This is loss metric for machine learning models.
Has two names:
- Root mean squared error
- L2 normalization (math jargon)
Computing RMSE
To compute RMSE we need to
- calculate difference between predictions and real values.
- square it.
- compute the average.
- take the square root of the resulting average.
Actual | Predicted | Error | Powered error |
---|---|---|---|
10 | 20 | -10 | 100 |
3 | 8 | -5 | 25 |
6 | 1 | 5 | 25 |
Total powered error: 150
Mean powered error: 50
Root mean squared error: 7.07
Python code to compute RMSE – SciKit
from sklearn.metrics import mean_squared_error
rmse = np.sqrt(mean_squared_error(targets, predictions))
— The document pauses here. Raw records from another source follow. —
/-- PANTRY_REQUEST_DONE: a request is served, when none has to be served before it (R282, log 3), with the errors that its
transfer corrected and the retries it took; an uncorrectable read, or one whose retries all failed, is handled by port kind
(R290). -/
def pantryRequestDone (id corr retries : Nat) (uncorr_ : Bool) (s : State) : State :=
  let uncorr := uncorr_ || decide (retries = 4)
  match s.preqs.find? (fun q => decide (q.id = id)) with
  | none => s
  | some q =>
    if s.preqs.any (fun r => decide (r.level < 4) && servedBefore s r q) || decide (4 ≤ q.level) then s
    else
      let late := decide (q.port < 96) && decide (0 < ticksTo q.deadline s.clk.tc)
      let s0 := if late && decide (q.level < 3) then breach q s
        else if late then breachLast q s else s
      let served := { s0 with
        preqs := s0.preqs.filter (fun r => decide (r.id ≠ id))
        rows := mapSet (fun _ => none) s0.rows (q.ch * 16 + bankBits s0 q.addr) (some (nbits q.addr 34 20)) }
      let s1 := arrive q (!uncorr) (countRetries q.ch retries (countCorrected q.ch q.addr corr served))
      if !uncorr || q.data.isEmpty then
        match q.wait with
        | .daxka _ true => { s1 with preqs := s1.preqs ++ [{ q with level := 4 }] }
        | _ => s1
      else
        let s2 := markRow q.ch q.addr (raiseFault .pch q.ch 0 (bump s1 .pch q.ch 0x04C 31 16 1))
        match q.wait with
        | .pwin true => { s2 with pbad := s2.pbad ++ [q.addr / 64] }
        | .daxka _ true => { s2 with preqs := s2.preqs ++ [{ q with level := 5 }] }
        | _ =>
          if 88 ≤ q.port ∧ q.port < 96 then
            let u := q.port - 88
            let c := mapGet (fun _ => ({} : Cap)) s2.caps u
            let inRec (r : CapRec) : Bool := decide ((q.addr + r.ring - r.base - r.place) % r.ring < r.size)
            let c1 := { c with recs := c.recs.map (fun r => if inRec r then { r with spoilt := true } else r) }
            { s2 with caps := mapSet (fun _ => ({} : Cap)) s2.caps u c1 }
          else s2

/-! ## The indirect window (R45, R46) -/

/-- The window address. -/
def pwinAddr (s : State) : Nat := rd s .mgmt 0 0x060 31 2 * 4 + 2 ^ 32 * rd s .mgmt 0 0x064 2 0

/-- Fetch the block ahead of the window, when port 96 may reach it. -/
def pwinPrefetch (s : State) : State :=
  let a := pwinAddr s / 64 * 64
  if ptUp s .pantry && mgmtMay s a 64 then
    acceptRequest 96 a 64 none (.pwin true) { s with pbad := s.pbad.filter (fun b => decide (b ≠ a / 64)) }
  else s

/-- The window's block is still on its way. -/
def pwinWaits (s : State) : Bool :=
  s.preqs.any (fun q => decide (q.wait = .pwin true) && decide (q.addr / 64 = pwinAddr s / 64))

/-- After an access the address advances by 4 while INC is set (R45); entering a new block fetches it. -/
def pwinAdvance (s : State) : State :=
  if rdBit s .mgmt 0 0x06C 0 then
    let a := (pwinAddr s + 4) % 2 ^ 35
    let s1 := wr (wr s .mgmt 0 0x060 31 2 (a / 4)) .mgmt 0 0x064 2 0 (a / 2 ^ 32)
    if a % 64 = 0 then pwinPrefetch s1 else s1
  else s

/-- A refused access (R46). It is an access: the address advances (R45). Before the PANTRY page is up there is no capacity,
and every access is refused so (log 99). -/
def pwinRefuse (s : State) : State := pwinAdvance (raiseBit .mgmt 0 0x06C 2 s)

/-- PWIN_DATA_WRITE: the word goes to the window address. -/
def pwinWrite (v : Word) (s : State) : State :=
  if !ptUp s .pantry || !mgmtMay s (pwinAddr s) 4 then pwinRefuse s
  else pwinAdvance (acceptRequest 96 (pwinAddr s) 4 (some (wordBytes v)) (.pwin false) s)

/-- What a read of the window returns: the word at its address, zero where it is refused or uncorrectable (R46, R290). -/
def pwinWord (s : State) : Word :=
  if !ptUp s .pantry || !mgmtMay s (pwinAddr s) 4 || s.pbad.contains (pwinAddr s / 64) then 0
  else BitVec.ofNat 32 (ofBytes (pantryBytes s (pwinAddr s) 4))

/-- The effects of a read of the window. -/
def pwinReadDone (s : State) : State :=
  if !ptUp s .pantry || !mgmtMay s (pwinAddr s) 4 then pwinRefuse s else pwinAdvance s

/-- PWIN_DATA_READ. -/
def pwinRead (s : State) : State := pwinReadDone { s with rdata := pwinWord s }

/-! ## Refresh and retraining -/

/-- A request of a channel is at a level at least l. -/
def escalated (s : State) (ch l : Nat) : Bool := s.preqs.any (fun q => decide (q.ch = ch ∧ q.port < 96 ∧ l ≤ q.level))

/-- BANK_REFRESH (R288): a refresh that falls due is postponed only while a request is URGENT and fewer than 4 are
postponed; with 4 it is forced; postponed ones are repaid once nothing is escalated. -/
def bankRefresh (ch : Nat) (postponed : Bool) (s : State) : State :=
  if s.retired.contains ch then s
  else
    let n := rd s .pch ch 0x040 2 0
    if escalated s ch 1 && decide (n = 4) then bump s .pch ch 0x044 31 16 1
    else if postponed && escalated s ch 2 then
      bump (wr s .pch ch 0x040 2 0 (n + 1)) .pch ch 0x044 15 0 1
    else if escalated s ch 1 then s
    else wr s .pch ch 0x040 2 0 0

/-- Repairs in a bank group of a channel: those that the spare map holds, and soft ones that it had no room for (R291,
R455). -/
def groupRepairs (s : State) (ch bank : Nat) : Nat :=
  (s.spareMap.filter (fun e => decide (e % 16 = 6 ∧ nbits e 19 8 = ch ∧ nbits e 31 20 / 4 = bank / 4))).length +
  (s.softRows.filter (fun e => decide (e = (ch, bank / 4)))).length

/-- Repair a marked row in the channel's retraining slot (R291): one resource for each bank group (log 6). -/
def repairRow (ch : Nat) (s : State) (row : Nat) : State :=
  let bank := row / 2 ^ 15
  let pol := rdBit s .spare 0 (0x040 + 4 * 6) 31 && decide (spareSel s 7 ch = 0)
  let drop (t : State) : State :=
    wr { t with marked := t.marked.filter (fun e => decide (e ≠ (ch, row))) } .pch ch 0x058 15 8 (rd t .pch ch 0x058 15 8 - 1)
  if !pol then s
  else if 1 ≤ groupRepairs s ch bank then
    if rdBit s .pch ch 0x018 2 then s else addWear 7 ch 0 1 (raiseFault .pch ch 2 s)
  else
    let s1 := bump (drop s) .pch ch 0x058 31 24 1
    let s2 := wr s1 .pch ch 0x058 7 0 (rd s1 .pch ch 0x058 7 0 - 1)
    let s3 := finishSub 6 3 ch bank (row % 2 ^ 15) (raiseEvt .pch ch 1 s2)
    if s3.spareMap.length = s2.spareMap.length then { s3 with softRows := s3.softRows ++ [(ch, bank / 4)] } else s3

/-- The tick of a channel's next retraining slot, TC ≡ 1,172 × n (mod 37,500) (R289): this tick, unless its slot has been. -/
def slotTick (s : State) (ch : Nat) : BitVec 48 :=
  let t := s.clk.tc.toNat
  let r := (1172 * ch + 37500 - t % 37500) % 37500
  let d := if r = 0 && decide ((mapGet (fun _ => none) s.trainSlots ch).map (·.1) = some s.clk.tc) then 37500 else r
  s.clk.tc + BitVec.ofNat 48 d

/-- Time passes to a channel's retraining slot; one that falls due while a request is URGENT is deferred by at most 750 ticks,
how long is free (R283, R289, log 103). The tick of the slot, and the state in which it runs. -/
def toSlot (ch : Nat) (s : State) : BitVec 48 × State :=
  let t := slotTick s ch
  let s1 := passTo t s
  if escalated s1 ch 2 then
    let (k, s2) := freeDraw s1
    (t, passTo (t + BitVec.ofNat 48 (k % 751)) s2)
  else (t, s1)

/-- RETRAIN_SLOT (R289, R291): the slot measures the margin and the device temperature, and repairs marked rows. A margin
below MARGIN_MIN starts a full retrain of at most 64 slots; `full` says that the one in progress ends in this slot. Source 5
of R447 takes the errors corrected since the last slot. -/
def retrainSlot (ch margin temp : Nat) (full : Bool) (s : State) : State :=
  if s.retired.contains ch then s
  else
    let (at_, s0) := toSlot ch s
    let used := ((mapGet (fun _ => none) s0.trainSlots ch).map (·.2)).getD 0
    let low := decide (margin < rd s0 .pch ch 0x05C 15 0)
    let s1 := wr (wr s0 .pch ch 0x048 15 0 margin) .pch ch 0x040 27 20 temp
    let mine (e : Nat × Nat) : Bool := decide (e.1 / 2 ^ 19 = ch)
    let corr := ((s1.corrs.filter mine).map (·.2)).sum
    let s2 := hmSample 5 ch 0 corr (hmSample 4 ch 0 margin { s1 with corrs := s1.corrs.filter (fun e => !mine e) })
    let s3 := ((s2.marked.filter (fun e => decide (e.1 = ch))).map (·.2)).foldl (repairRow ch) s2
    let evac := decide (s3.evac = some ch)
    let slot (k : Nat) (t : State) : State := { t with trainSlots := mapSet (fun _ => none) t.trainSlots ch (some (at_, k)) }
    if 0 < used && (full || decide (63 ≤ used)) then
      let s4 := slot 0 (if evac then s3 else wr s3 .pch ch 0x040 31 28 1)
      if low then addWear 7 ch 0 1 (raiseFault .pch ch 1 s4) else s4
    else if 0 < used then slot (used + 1) s3
    else if low then
      let s4 := slot 1 (raiseEvt .pch ch 0 (bump s3 .pch ch 0x048 31 16 1))
      if evac then s4 else wr s4 .pch ch 0x040 31 28 2
    else slot 0 s3

end Sys2Proof.Machine
end

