/-- The running segment ends, and with it what held copies back (R71). -/
def segmentEnds (s : State) : State := copyReady (stopSegments s)

/-- An earlier request of the same kind and target waits or runs (R407). -/
def twinAhead (s : State) (k : Nat) : Bool :=
  (List.range 16).any (fun j => decide (j ≠ k) && rqLive s j && decide ((getCal s j).order < (getCal s k).order) &&
    decide (rqKind s j = rqKind s k ∧ reg s .cal 0 (rqOff j 4) = reg s .cal 0 (rqOff k 4)))

/-- A background pass of the slot may run (R396, R397, R481). PANTRY_TRAIN is not paused. -/
def backgroundOk (s : State) (k : Nat) : Bool :=
  enabled s .cal 0 && !twinAhead s k && (decide (rqKind s k = 3) || !bgPaused s)

/-- A channel's full retrain is in progress (R289). -/
def retraining (s : State) (ch : Nat) : Bool := ((mapGet (fun _ => none) s.trainSlots ch).map (·.2)).any (fun v => decide (0 < v))

/-- A background pass starts; a PANTRY_TRAIN that finds a full retrain in progress joins it (R407). -/
def startPass (k : Nat) (s : State) : State :=
  let joins := decide (rqKind s k = 3) && retraining s (rqInst s k)
  setStatus k 2 (setCal k { getCal s k with seg := if joins then 2 else 0 } s)

/-- What the retraining slot of a channel means for a PANTRY_TRAIN that runs on it: its slot has been, and a full retrain runs
or not (R392, R403). `seg` counts 1 for the slot and 2 once a full retrain was part of the pass. -/
def notePass (ch : Nat) (s : State) : State :=
  (List.range 16).foldl (fun t k =>
    if decide (rqKind t k = 3 ∧ rqStatus t k = 2 ∧ rqType t k = 0x1A ∧ rqInst t k = ch) then
      setCal k { getCal t k with seg := if retraining t ch || decide ((getCal t k).seg = 2) then 2 else 1 } t
    else t) s

/-- RETRAIN_SLOT, with the PANTRY_TRAIN passes it serves. -/
def trainSlot (ch margin temp : Nat) (full : Bool) (s : State) : State := notePass ch (retrainSlot ch margin temp full s)

/-- A PANTRY_TRAIN still waits for its slot, or for the end of a full retrain (R392, R407). -/
def passWaits (s : State) (k : Nat) : Bool :=
  decide (rqKind s k = 3) && (decide ((getCal s k).seg = 0) || retraining s (rqInst s k))

/-- What may start does: background passes, and a foreground segment in idle mode (R397, R399, R402). -/
def calKick (s : State) : State :=
  if !ptUp s .cal then s
  else
    let one (t : State) (k : Nat) : State :=
      if background (rqKind t k) then
        if rqStatus t k = 1 && backgroundOk t k then startPass k t
        else if rqStatus t k = 2 && !backgroundOk t k then setStatus k 1 t else t
      else t
    let s1 := (List.range 16).foldl one s
    if segmentRuns s1 || !calMayStart s1 then s1
    else
      match (calQueue s1).find? (fun k => idleEligible s1 k && !twinAhead s1 k) with
      | some k => startSegment 2 k s1
      | none => s1

/-- The next segment of the open window, or its end, which ends the boundary (R400). -/
def windowNext (s : State) : State :=
  match s.calWin with
  | none => s
  | some (g, used) =>
    let fits (k : Nat) : Bool := decide (used + calTicks s k ≤ rd s .cal 0 0x048 23 0)
    let next := (calQueue s).find? (fun k => windowEligible s g k && !twinAhead s k)
    match next with
    | some k =>
      if calMayStart s && fits k then startSegment 1 k s
      else endBoundary g (applyResults { segmentEnds s with calWin := none })
    | none => endBoundary g (applyResults { segmentEnds s with calWin := none })

/-- A window opens at the boundary of a group (R400), or not: does one? -/
def windowOpens (s : State) (g : Nat) : Bool :=
  ptUp s .cal && rdBit s .cal 0 0x044 g && ((getGroup s g).calReq || rdBit s .cal 0 0x044 (8 + g)) && calMayStart s &&
  !segmentRuns s && (calQueue s).any (fun k => windowEligible s g k)

/-- Open the window. -/
def openWindow (g : Nat) (s : State) : State := windowNext (bump { s with calWin := some (g, 0) } .cal 0 0x050 31 16 1)

/-- After a segment of slot k has ended with the mode it ran in: the next one. -/
def afterSegment (mode k : Nat) (s : State) : State :=
  let s1 := if rqStatus s k = 2 then setStatus k 1 s else s
  if mode = 1 then windowNext (segmentEnds s1)
  else
    let s2 := calKick (segmentEnds s1)
    if segmentRuns s2 then s2 else applyResults s2

/-- The result and the quality figure of an attempt as R403 and R404 tie them together: a worst slice residual, a margin, an
SNR and a failed-check map are result and quality at once, LANE_EVAL and PANTRY_TRAIN report what the lane and the channel
show, and a kind without a second result leaves RQ_RES1. `r0`, `r1` and `qual` are what was measured. -/
def calResult (s : State) (k : Nat) (r0 r1 : Word) (qual : Nat) : Word × Word × Nat :=
  let n := rqInst s k
  let old := reg s .cal 0 (rqOff k 0x1C)
  match rqKind s k with
  | 0x01 => (BitVec.ofNat 32 qual, r1, qual)
  | 0x02 => let v := rd s .lane n 0x054 15 0; (BitVec.ofNat 32 v, reg s .lane n 0x050, v)
  | 0x03 =>
    let v := rd s .pch n 0x048 15 0
    (BitVec.ofNat 32 v, BitVec.ofNat 32 (if (getCal s k).seg = 2 then 1 else 0), v)
  | 0x08 | 0x09 | 0x0A => (r0, old, qual)
  | 0x0B => (64, BitVec.ofNat 32 (2 ^ 24), qual)
  | 0x0D => (BitVec.ofNat 32 qual, old, qual)
  | 0x0E => (r0, old, ((List.range 32).filter r0.getLsbD).length)
  | _ => (r0, r1, qual)
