/-- CMP_FIRE: MT has reached the compare value of an enabled unit; the unit fired in the first such tick (R363). -/
def cmpFire (k : Nat) (s : State) : State :=
  let o := 0x180 + 0x10 * k
  if !timeOn s || !rdBit s .time 0 (o + 8) 31 || decide (sx 64 (ux 64 ((mtNs s : Int) - (rdPair s .time 0 o : Int))) < 0) then s
  else
    let t := s.clk.tc - BitVec.ofNat 48 (cmpAgo s k)
    raiseEvt .time 0 (12 + k) (wr (wrAll s .time 0 (o + 12) t.toNat) .time 0 (o + 8) 31 31 0)

end Sys2Proof.Machine
end

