-- ==== Sys2Proof/Machine/Capture.lean ====
section
/-! DEFINITION. Trigger and capture units, their records and egress (11_capture.md). -/

namespace Sys2Proof.Machine

def getCap (s : State) (u : Nat) : Cap := mapGet (fun _ => {}) s.caps u
def setCap (u : Nat) (x : Cap) (s : State) : State := { s with caps := mapSet (fun _ => {}) s.caps u x }

/-! ## Sources (R252) -/

def capKind (s : State) (u : Nat) : Nat := rd s .cap u 0x044 31 28
def capInst (s : State) (u : Nat) : Nat := rd s .cap u 0x044 23 16
def capSub (s : State) (u : Nat) : Nat := rd s .cap u 0x044 5 0

/-- The lag of a kind of source, in ticks. -/
def capLag : Nat → Nat
  | 1 | 2 => 8
  | 3 => 18
  | 4 => 25
  | 5 | 6 | 7 => 4
  | _ => 0

/-- The bytes of an item. -/
def capItemSize : Nat → Nat
  | 1 | 5 | 6 => 64
  | 2 | 3 => 4
  | 4 => 16
  | 7 => 8
  | 8 | 9 => 32
  | _ => 0

/-- Samples in an item of a dense source; a sparse item counts as one. -/
def capSamples : Nat → Nat
  | 1 | 5 | 6 => 32
  | 2 => 2
  | 7 => 4
  | _ => 1

def capDense (k : Nat) : Bool := decide (k = 1 ∨ k = 2 ∨ k = 3 ∨ k = 5 ∨ k = 6 ∨ k = 7)
def capSparse (k : Nat) : Bool := decide (k = 4 ∨ k = 8 ∨ k = 9)

/-- The selector names a unit there is. -/
def capSourceOk (s : State) (u : Nat) : Bool :=
  let n := capInst s u
  match capKind s u with
  | 1 | 4 => decide (n < 16)
  | 2 => decide (n < 16 ∧ capSub s u < 17)
  | 3 => decide (n < 16 ∧ capSub s u < 32)
  | 5 => decide (n < 64)
  | 6 => decide (n < 16)
  | 7 => decide (n < 256)
  | 8 | 9 => true
  | _ => false

def capPre (s : State) (u : Nat) : Nat := rd s .cap u 0x064 31 0
def capPost (s : State) (u : Nat) : Nat := rd s .cap u 0x068 31 0
def capMode (s : State) (u : Nat) : Nat := rd s .cap u 0x040 9 8
/-- RECLEN in bytes. -/
def capRecLen (s : State) (u : Nat) : Nat := 64 * rd s .cap u 0x06C 6 0
def capBase (s : State) (u : Nat) : Nat := rd s .cap u 0x058 31 0 + 2 ^ 32 * rd s .cap u 0x05C 2 0
def capSize (s : State) (u : Nat) : Nat := 64 * rd s .cap u 0x060 26 0
def setCapStatus (u v : Nat) (s : State) : State := wr s .cap u 0x074 3 0 v
def capState (s : State) (u : Nat) : Nat := rd s .cap u 0x074 26 24
def setCapState (u v : Nat) (s : State) : State := wr s .cap u 0x074 26 24 v
def capGroup (s : State) (u : Nat) : Nat := rd s .cap u 0x040 18 16

/-! ## Records (R263 to R270) -/

/-- One oldest unsent record is overwritten (R269). -/
def evictOne (u : Nat) (s : State) : State :=
  let x := getCap s u
  match x.recs with
  | [] => s
  | _ :: rs => raiseEvt .cap u 5 (bump (setCap u { x with recs := rs, ovw := min (x.ovw + 1) 0xFFFFFFFF } s) .cap u 0x318 31 0 1)

/-- The ring bytes the writer holds: the rolling pre-trigger, the record in progress with its header. -/
def ringHeld (s : State) (u : Nat) : Nat :=
  let x := getCap s u
  let b := capItemSize (capKind s u)
  b * min x.hist.length (capPre s u) + (if x.cur.isEmpty then 0 else 64 + b * x.cur.length)

/-- A record lies in the ring of the present arming. -/
def inRing (x : Cap) (r : CapRec) : Bool := decide (r.base = x.base ∧ r.ring = x.ring)

/-- The ring bytes in use: its unsent records, and what the writer holds. -/
def ringUsed (s : State) (u : Nat) : Nat :=
  let x := getCap s u
  ((x.recs.filter (inRing x)).map (·.size)).sum + ringHeld s u

/-- A record of an earlier ring lies where the writer writes now (R269). -/
def oldMeets (x : Cap) (held : Nat) (r : CapRec) : Bool :=
  !inRing x r && (List.range (r.size / 64)).any (fun k =>
    let a := r.base + (r.place + 64 * k) % max 1 r.ring
    decide (x.base ≤ a ∧ a < x.base + x.ring ∧ (a - x.base + x.ring - x.w) % max 1 x.ring < held))

/-- Overwrite the oldest unsent records while the writer needs their space (R269). -/
def makeRoom (u : Nat) : Nat → State → State
  | 0, s => s
  | n + 1, s =>
    let x := getCap s u
    if ringUsed s u ≤ x.ring && !x.recs.any (oldMeets x (ringHeld s u)) then s else makeRoom u n (evictOne u s)

def capRoom (u : Nat) (s : State) : State := makeRoom u (getCap s u).recs.length s
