/-- What a register of a page shows now. A reserved offset shows zero (R6). -/
def viewWord (s : State) (pt : PT) (n off : Nat) : Word :=
  if off < 0x40 then commonView s pt n off
  else if (rowOf pt off).isNone then 0
  else match pt with
    | .sys => sysView s off
    | .mgmt => mgmtView s off
    | .therm => thermView s off
    | .nvm => nvmView s off
    | .spare => spareView s off
    | .monadc => monView s off
    | .time => timeView s off
    | .crc => crcView s off
    | .cal => calView s off
    | .seq => seqView s n off
    | .drv => outView s n off
    | .prb => outView s (64 + n) off
    | .flx => flxView s n off
    | .ladle => ladleView s off
    | .mortar => mortarView s off
    | .cap => if off = 0x314 then word32 (egrPend s n) else reg s .cap n off
    | .pantry => pantryView s off
    | .tile => if off = 0x040 && !tileServes s n then fput (reg s .tile n off) 31 27 0 else reg s .tile n off
    | .lane => laneView s n off
    | .host => hostView s n off
    | .ring => ringView s n off
    | _ => written s (addrOf pt n off)

/-! ## Pairs and latches (R8, R9, R186, R359) -/

/-- Is an offset the _LO of an array of pairs: first offset, stride, count? -/
def inPairs (first stride n off : Nat) : Bool :=
  decide (first ≤ off) && decide ((off - first) % stride = 0) && decide ((off - first) / stride < n)

/-- The _LO registers of 64-bit pairs that software writes. -/
def isWritePair (pt : PT) (off : Nat) : Bool :=
  match pt with
  | .mgmt => off == 0x060
  | .drv => inPairs 0x080 0x80 9 off || inPairs 0x500 0x10 8 off
  | .prb => inPairs 0x080 0x40 34 off || inPairs 0xA00 0x10 8 off
  | .rdi => inPairs 0x400 0x40 32 off
  | .mortar => off == 0x058
  | .cap => off == 0x058 || inPairs 0x0B0 8 4 off || off == 0x308
  | .pantry => off == 0x050
  | .host => off == 0x044 || inPairs 0x100 8 16 off
  | .time => off == 0x060 || off == 0x068 || off == 0x098 || off == 0x0A0 || inPairs 0x180 0x10 4 off
  | _ => false

/-- The _LO registers of read-only pairs, but for the latch groups of the TIME page. -/
def isReadPair (pt : PT) (off : Nat) : Bool :=
  match pt with
  | .mgmt => off == 0x048
  | .sys => off == 0x044
  | .seq => off == 0x0B0
  | .ladle => inPairs 0x060 8 6 off
  | .cap => off == 0x080 || inPairs 0x090 8 4 off
  | .lane => off == 0x060
  | .host => off == 0x064
  | .spare => off == 0x0D4
  | _ => false

def isPairLo (pt : PT) (off : Nat) : Bool := isWritePair pt off || isReadPair pt off

/-- A register whose read may be latched: a _HI, RES_Q and RES_STAT, the rest of the MT and TSU groups. -/
def isLatched (pt : PT) (off : Nat) : Bool :=
  (decide (4 ≤ off) && isPairLo pt (off - 4)) ||
  (match pt with
    | .rdi => decide (8 ≤ off) && (inPairs 0x430 0x40 32 (off - 4) || inPairs 0x430 0x40 32 (off - 8))
    | .time => decide (0x04C ≤ off ∧ off ≤ 0x058) || (decide (0x100 ≤ off ∧ off < 0x180) && decide (off % 16 ≠ 0))
    | _ => false)

/-- The latched value of a path, or what the register shows now. -/
def latchedOr (p : Path) (a : Nat) (live : Word) (s : State) : Word :=
  match getRlatch s p a with
  | some v => v
  | none => live

/-! ## Reading -/

/-- A register whose read clears NEW: RESe, URG_RESk and the housekeeping results (R422). -/
def isResult (off : Nat) : Bool :=
  decide (0x200 ≤ off ∧ off < 0x300) || decide (0x070 ≤ off ∧ off < 0x080) || decide (0x600 ≤ off ∧ off < 0xA3C)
print('RMSE: %f' % (rmse))
Python code to compute RMSE – PyTorch
F.mse_loss(predictions, targets).sqrt()
Actually PyTorch
computes mse
and we should add square root by ourself.
Module torch.nn.functional
, which the PyTorch team recommends importing as F
Python code to compute RMSE from scratch
import math
def rmse(predictions, targets):
# Calculate the squared differences
squared_differences = [(p - t) ** 2 for p, t in zip(predictions, targets)]
# Calculate the mean of the squared differences
mean_squared_error = sum(squared_differences) / len(squared_differences)
# Return the square root of the mean squared error
return math.sqrt(mean_squared_error)
# Example usage
predictions = [3.0, 5.0, 2.5, 6.0]
targets = [3.5, 4.5, 2.0, 5.0]
result = rmse(predictions, targets)
print("RMSE:", result)
Math formula
$$\text{RMSE} = \sqrt{\frac{1}{n} \sum_{i=1}^{n} (y_i – \hat{y}_i)^2}$$
Specifics
Because all differences are squared, function strongly punish standalone big differences.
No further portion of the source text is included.